Prompt:
A verbatim reproduction of the lines below, from the line containing "def State.msgOk (s" through the line containing "outstanding stores. -/", both ends included, is the whole required output.

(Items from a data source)
§ §

-- ==== Sys2Proof/Machine/Messages.lean ====
section
/-! DEFINITION. Active messages (R164-R168). -/

namespace Sys2Proof.Machine

/-- Descriptor fields (R164). -/
def msgEntry (d : Word) : Nat := (d.extractLsb' 16 32).toNat
def msgX (d : Word) : Nat := (d.extractLsb' 0 8).toNat
def msgY (d : Word) : Nat := (d.extractLsb' 8 8).toNat
/-- Whether a descriptor names a core of the job (R165). -/
def State.msgOk (s : State) (ctx : Nat) (d : Word) : Bool :=
  d.extractLsb' 48 16 == 0#16 && d.extractLsb' 16 2 == 0#2 && decide (msgX d < 64) && decide (msgY d < 32)
    && s.owns ctx (coreAt (msgX d) (msgY d))

/-- The message a thread sends (R165, R223): it follows the thread's outstanding stores. -/
def message (t : Thread) (s : State) (d arg : Word) (reply : Bool) : Msg :=
  { ctx := t.ctx, entry := msgEntry d, target := coreAt (msgX d) (msgY d), sender := t.tid, senderCore := t.coreId,
    senderPhase := t.lastPhase, senderCoord := coordOf s.chip t.coreId, arg := arg, wantReply := reply,
    after := s.earlier t.tid, charge := (t.handler.map (·.charge)).getD t.tid }

/-- A message enters its core's outbound buffer (R165). -/
def State.sendOut (s : State) (m : Msg) : State := s.modCore m.senderCore fun c => { c with outb := c.outb ++ [m] }

/-- Send an active message (R165): descriptor check, an entry of the outbound buffer, then `after` with the thread. -/
def sendMsg (o : OpR) (dst : List Reg) (reply : Bool) (rest : Word → Thread → State → Thread) (t : Thread) (s : State) :
    Done :=
  match ready t s o.w [o.a, o.b] dst with
  | some stop => .error stop
  | none =>
    let d := srcVal t s o.w o.a
    if !s.msgOk t.ctx d then .error (.trap .access d)
    else
      let free := decide ((s.core t.coreId).outb.length < Config.outboundEntries)
      let m := message t s d (srcVal t s o.w o.b) reply
      let p : Pending := .sendMsg m (if reply then some o.d else none)
      if t.handler.isSome && (!free || s.othersBefore t .outb t.coreId) then .error (.trap .access t.pc)
      else atSync true o.w d [o.a, o.b] (.unit .outb t.coreId p) (taking .outb t.coreId free o.w d [o.a, o.b] p fun t s =>
        let s' := (consume t s [o.a, o.b]).sendOut m
        .ok (rest d t s', s')) t s

/-- `amsg` (R165): leaves the rotation until the handler's reply. -/
def execAmsg (o : OpR) (s : State) : Host.Outcome State Fault Refusal :=
  issue (.amsg o) (sendMsg o [o.d] true fun d t s => t.leave s.now (memWake o.w d) (.amsg o.d none)) s
/-- `amsg.n` (R165): done once the message has entered the mesh. -/
def execAmsgN (o : OpR) (s : State) : Host.Outcome State Fault Refusal :=
  issue (.amsgN o) (sendMsg o [] false fun _ t _ => t.advance) s

/-- Give a waiting sender its reply (R167). -/
def State.replyTo (s : State) (sender : Nat) (v : Word) : State :=
  s.modThread sender fun u => match u.run.pending with
    | some (.amsg d _) => { u with run := u.run.setPending (.amsg d (some (.inl v))) }
    | _ => u

/-- `amret` (R165, R167): the end of the handler; its value is the sender's reply. -/
def execAmret (o : OpR) (s : State) : Host.Outcome State Fault Refusal :=
  issue (.amret o) (fun t s => match ready t s o.w [o.a] [] with
    | some stop => .error stop
    | none =>
      let v := srcVal t s o.w o.a
      let s' := (consume t s [o.a]).dropThread t.tid
      match t.handler with
      | some h => .ok (t, if h.wantReply then s'.replyTo h.sender v else s')
      | none => .ok (t, s')) s

/-- AMSG_ARRIVE (R166): message `entry` of a core's outbound buffer enters its target's inbound queue, once the sender's
earlier stores are performed, in the order in which the core sent to that target. -/
def execAmsgArrive (core entry : Nat) (s : State) : Host.Outcome State Fault Refusal :=
  let c := s.core core
  match c.outb[entry]? with
  | some m =>
    if s.performed m.after && (s.core m.target).inb.length < Config.inboundEntries
        && !((c.outb.take entry).any fun k => k.target == m.target) then
      let s := s.setCore { c with outb := c.outb.eraseIdx entry }
      .next (s.modCore m.target fun k => { k with inb := k.inb ++ [m] })
    else .refused .notEnabled
  | none => .refused .notEnabled

/-- AMSG_HANDLER_START (R167): phase 7 takes the oldest message of a core's inbound queue. -/
def execAmsgHandlerStart (core : Nat) (s : State) : Host.Outcome State Fault Refusal :=
  match (s.core core).inb with
  | m :: rest =>
    if s.threads.any (fun t => t.loc == .phase core 7) then .refused .notEnabled
    else
      let (tid, s) := (s.modCore core fun c => { c with inb := rest }).takeTid
      let cbase := ((s.job? m.ctx).map (·.cbase)).getD 0
      .next { s with threads := s.threads ++ [{ Thread.handlerOf tid cbase m with lastIssue := s.now }] }
  | [] => .refused .notEnabled

/-- HANDLER_ISSUE_LIMIT (R168): the 257th issue of a handler takes ACCESS at its address. -/
def execHandlerIssueLimit (tid : Nat) (s : State) : Host.Outcome State Fault Refusal :=
  match s.thread? tid with
  | some t => match t.handler with
    | some h => if 256 ≤ h.issues ∧ t.run = .runnable then .next (takeTrap t .access t.pc t.pc s) else .refused .notEnabled
    | none => .refused .notEnabled
  | none => .refused .notEnabled

end Sys2Proof.Machine
end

§ §

The completed task:
def State.msgOk (s : State) (ctx : Nat) (d : Word) : Bool :=
  d.extractLsb' 48 16 == 0#16 && d.extractLsb' 16 2 == 0#2 && decide (msgX d < 64) && decide (msgY d < 32)
    && s.owns ctx (coreAt (msgX d) (msgY d))

/-- The message a thread sends (R165, R223): it follows the thread's outstanding stores. -/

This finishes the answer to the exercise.